* _Work order_
Some of the lines below need repeating. Reproduce exactly those between the lines holding "pair (ticked (withRegs (at200 0x8106#16)" and "pair (ticked (withRegs (at200 0x812E#16)", inclusive.

[Exercise inputs Boundary: Start]

/-- S4, A18. -/
theorem test_sub :
    pair (ticked (withRegs (at200 0x8125#16) [(0x1#4, 5#8), (0x2#4, 3#8)])) 0x1#4 = (0x02#8, 1#8) ∧
    pair (ticked (withRegs (at200 0x8125#16) [(0x1#4, 3#8), (0x2#4, 5#8)])) 0x1#4 = (0xFE#8, 0#8) ∧
    pair (ticked (withRegs (at200 0x8125#16) [(0x1#4, 5#8), (0x2#4, 5#8)])) 0x1#4 = (0x00#8, 1#8) := by decide +kernel

/-- A21, A22. -/
theorem test_sub_flag :
    (ticked (withRegs (at200 0x8F15#16) [(0xF#4, 9#8), (0x1#4, 3#8)])).reg 0xF#4 = 1#8 ∧
    pair (ticked (withRegs (at200 0x81F5#16) [(0xF#4, 1#8)])) 0x1#4 = (0xFF#8, 0#8) := by decide +kernel

/-- A23, A24. -/
theorem test_subn :
    pair (ticked (withRegs (at200 0x8127#16) [(0x1#4, 3#8), (0x2#4, 5#8)])) 0x1#4 = (0x02#8, 1#8) ∧
    pair (ticked (withRegs (at200 0x8127#16) [(0x1#4, 5#8), (0x2#4, 3#8)])) 0x1#4 = (0xFE#8, 0#8) := by decide +kernel

/-- A27, A28. -/
theorem test_shr :
    pair (ticked (withRegs (at200 0x8126#16) [(0x1#4, 3#8), (0x2#4, 0xFF#8)])) 0x1#4 = (1#8, 1#8) ∧
    pair (ticked (withRegs (at200 0x8106#16) [(0x1#4, 0x80#8), (0xF#4, 1#8)])) 0x1#4 = (0x40#8, 0#8) := by decide +kernel

/-- A30, A31. -/
theorem test_shr_flag :
    (ticked (withRegs (at200 0x8FF6#16) [(0xF#4, 3#8)])).reg 0xF#4 = 1#8 ∧
    (ticked (withRegs (at200 0x8FF6#16) [(0xF#4, 2#8)])).reg 0xF#4 = 0#8 := by decide +kernel

/-- A32, A33. -/
theorem test_shl :
    pair (ticked (withRegs (at200 0x812E#16) [(0x1#4, 0x81#8), (0x2#4, 0x55#8)])) 0x1#4 = (0x02#8, 1#8) ∧
    pair (ticked (withRegs (at200 0x810E#16) [(0x1#4, 0x40#8), (0xF#4, 1#8)])) 0x1#4 = (0x80#8, 0#8) := by decide +kernel

/-- A37 and A38 for every oracle: the byte is masked, and one is drawn even under the mask 0. -/
theorem test_rnd :
    (ticked (at200 0xC30F#16)).reg 0x3#4 = Config.oracleByte 0 &&& 0x0F#8 ∧ (ticked (at200 0xC300#16)).draws = 1 :=
  ⟨rfl, rfl⟩

/-! ### The address register and memory -/

/-- M2. -/
theorem test_ldI : (ticked (at200 0xAFFF#16)).i = 0x0FFF#16 := by decide +kernel

/-- M4, M5. -/
theorem test_addI :
    (ticked (withRegs ((at200 0xF21E#16).setI 0x0FFF#16) [(0x2#4, 1#8), (0xF#4, 5#8)])).i = 0x1000#16 ∧
    (ticked (withRegs ((at200 0xF21E#16).setI 0x0FFF#16) [(0x2#4, 1#8), (0xF#4, 5#8)])).reg 0xF#4 = 5#8 ∧
    (ticked (withRegs ((at200 0xF21E#16).setI 0xFFFF#16) [(0x2#4, 2#8)])).i = 0x0001#16 := by decide +kernel

/-- S12, M11. -/
theorem test_ldF :
    (ticked (withRegs (at200 0xF029#16) [(0x0#4, 0x0A#8)])).i = 0x0032#16 ∧
    (ticked (withRegs (at200 0xF029#16) [(0x0#4, 0xFF#8)])).i = 0x04FB#16 := by decide +kernel

/-- S8, M16, M22. -/
theorem test_ldB :
    bytesAt (ticked (withRegs ((at200 0xF033#16).setI 0x300#16) [(0x0#4, 156#8)])) 0x300 3 = [1#8, 5#8, 6#8] ∧
    bytesAt (ticked (withRegs ((at200 0xF033#16).setI 0xFFD#16) [(0x0#4, 199#8)])) 0xFFD 3 = [1#8, 9#8, 9#8] ∧
    bytesAt (ticked (withRegs ((at200 0xF033#16).setI 0x050#16) [(0x0#4, 7#8)])) 0x050 3 = [0#8, 0#8, 7#8] := by decide +kernel

/-- M17, M19, M20. -/
theorem test_ldB_faults :
    (ticked ((at200 0xF033#16).setI 0xFFE#16)).fault = some (.memoryBounds 0x1000) ∧
    (ticked ((at200 0xF033#16).setI 0x2000#16)).fault = some (.memoryBounds 0x2000) ∧
    (ticked ((at200 0xF033#16).setI 0x04F#16)).fault = some (.fontWrite 0x04F) ∧
    bytesAt (ticked ((at200 0xF033#16).setI 0x04F#16)) 0x04F 3 = [0x80#8, 0#8, 0#8] := by decide +kernel

/-- M24. -/
theorem test_storeRegs :
    let s := withRegs ((at200 0xF255#16).setI 0x400#16) [(0x0#4, 0x11#8), (0x1#4, 0x22#8), (0x2#4, 0x33#8), (0x3#4, 0x44#8)]
    bytesAt (ticked s) 0x400 4 = [0x11#8, 0x22#8, 0x33#8, 0x00#8] ∧ (ticked s).i = 0x400#16 := by decide +kernel

/-- M26, M28, M29. -/
theorem test_storeRegs_faults :
    (ticked ((at200 0xFF55#16).setI 0xFF1#16)).fault = some (.memoryBounds 0x1000) ∧
    (ticked ((at200 0xF055#16).setI 0x1000#16)).fault = some (.memoryBounds 0x1000) ∧
    (ticked (withRegs ((at200 0xF155#16).setI 0x04F#16) [(0x1#4, 0x5B#8)])).fault = some (.fontWrite 0x04F) ∧
    bytesAt (ticked (withRegs ((at200 0xF155#16).setI 0x04F#16) [(0x1#4, 0x5B#8)])) 0x050 1 = [0#8] := by decide +kernel

/-- M31, and M32's register above `x`. -/
theorem test_loadRegs :
    let s := withRegs ((at200 0xF465#16).setI 0x04B#16) [(0x5#4, 0x77#8)]
    ((List.range 6).map fun k => (ticked s).reg (BitVec.ofNat 4 k)) =
      [0xF0#8, 0x80#8, 0xF0#8, 0x80#8, 0x80#8, 0x77#8] ∧ (ticked s).i = 0x04B#16 := by decide +kernel

/-- M34. -/
theorem test_loadRegs_fault :
    let s := withRegs ((at200 0xFF65#16).setI 0xFF1#16) [(0x0#4, 9#8)]
    (ticked s).fault = some (.memoryBounds 0x1000) ∧ (ticked s).reg 0x0#4 = 9#8 := by decide +kernel

/-! ### Display -/

/-- X1. -/
theorem test_cls :
    let s := withRegs (withCells (at200 0x00E0#16) [0, 2047]) [(0xF#4, 1#8)]
    lit s = [0, 2047] ∧ lit (ticked s) = [] ∧ (ticked s).reg 0xF#4 = 1#8 := by decide +kernel

/-- X3: wraparound on both axes. -/
theorem test_drw :
    let s := withRegs ((withBytes (at200 0xD012#16) 0x300 [0x81#8, 0xFF#8]).setI 0x300#16) [(0x0#4, 63#8), (0x1#4, 31#8)]
    lit (ticked s) = [0, 1, 2, 3, 4, 5, 6, 63, 1990, 2047] ∧ (ticked s).reg 0xF#4 = 0#8 := by decide +kernel

/-- X9, X10 and X6: a collision, a transparent bit over a set cell, and a sprite that leaves memory. -/
theorem test_drw_flag :
    let s := fun b => withCells ((withBytes (at200 0xD011#16) 0x300 [b]).setI 0x300#16) [0]
    pair (ticked (s 0xC0#8)) 0xF#4 = (1#8, 1#8) ∧ lit (ticked (s 0xC0#8)) = [1] ∧
    pair (ticked (s 0x40#8)) 0xF#4 = (0#8, 0#8) ∧ lit (ticked (s 0x40#8)) = [0, 1] ∧
    (ticked ((at200 0xD012#16).setI 0xFFF#16)).fault = some (.memoryBounds 0x1000) := by decide +kernel

/-! ### Keys and timers -/

/-- K1, K2, K4. -/
theorem test_skp :
    (ticked (withKeys (withRegs (at200 0xE59E#16) [(0x5#4, 0x0A#8)]) [10])).pc = 0x204#16 ∧
    (ticked (withRegs (at200 0xE59E#16) [(0x5#4, 0x0A#8)])).pc = 0x202#16 ∧
    (ticked (withRegs (at200 0xE59E#16) [(0x5#4, 0x10#8)])).fault = some (.keyIndex 0x10#8) := by decide +kernel

/-- K6, K7, K8. -/
theorem test_sknp :
    (ticked (withRegs (at200 0xE5A1#16) [(0x5#4, 0x0A#8)])).pc = 0x204#16 ∧
    (ticked (withKeys (withRegs (at200 0xE5A1#16) [(0x5#4, 0x0A#8)]) [10])).pc = 0x202#16 ∧
    (ticked (withRegs (at200 0xE5A1#16) [(0x5#4, 0xFF#8)])).fault = some (.keyIndex 0xFF#8) := by decide +kernel

/-- K9. -/
theorem test_ldVxK :
    (ticked (withKeys (withRegs (at200 0xF40A#16) [(0x4#4, 0x99#8)]) [7, 3])).reg 0x4#4 = 3#8 ∧
    (ticked (withKeys (withRegs (at200 0xF40A#16) [(0x4#4, 0x99#8)]) [7, 3])).pc = 0x202#16 := by decide +kernel

/-- K10. -/
theorem test_ldVxK_halt :
    (ticked (withRegs (at200 0xF40A#16) [(0x4#4, 0x99#8)])).reg 0x4#4 = 0x99#8 ∧
    (ticked (withRegs (at200 0xF40A#16) [(0x4#4, 0x99#8)])).pc = 0x200#16 := by decide +kernel

/-- T1, T3, T4. -/
theorem test_ldVxDT :
    (ticked ((at200 0xF307#16).setDT (49 / 4))).reg 0x3#4 = 12#8 ∧
    (ticked ((at200 0xF307#16).setDT (9 / 10))).reg 0x3#4 = 0#8 ∧
    (ticked ((at200 0xF307#16).setDT 255)).reg 0x3#4 = 0xFF#8 := by decide +kernel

[Exercise inputs Boundary: End]

* _Task output_
    pair (ticked (withRegs (at200 0x8106#16) [(0x1#4, 0x80#8), (0xF#4, 1#8)])) 0x1#4 = (0x40#8, 0#8) := by decide +kernel

/-- A30, A31. -/
theorem test_shr_flag :
    (ticked (withRegs (at200 0x8FF6#16) [(0xF#4, 3#8)])).reg 0xF#4 = 1#8 ∧
    (ticked (withRegs (at200 0x8FF6#16) [(0xF#4, 2#8)])).reg 0xF#4 = 0#8 := by decide +kernel

/-- A32, A33. -/
theorem test_shl :
    pair (ticked (withRegs (at200 0x812E#16) [(0x1#4, 0x81#8), (0x2#4, 0x55#8)])) 0x1#4 = (0x02#8, 1#8) ∧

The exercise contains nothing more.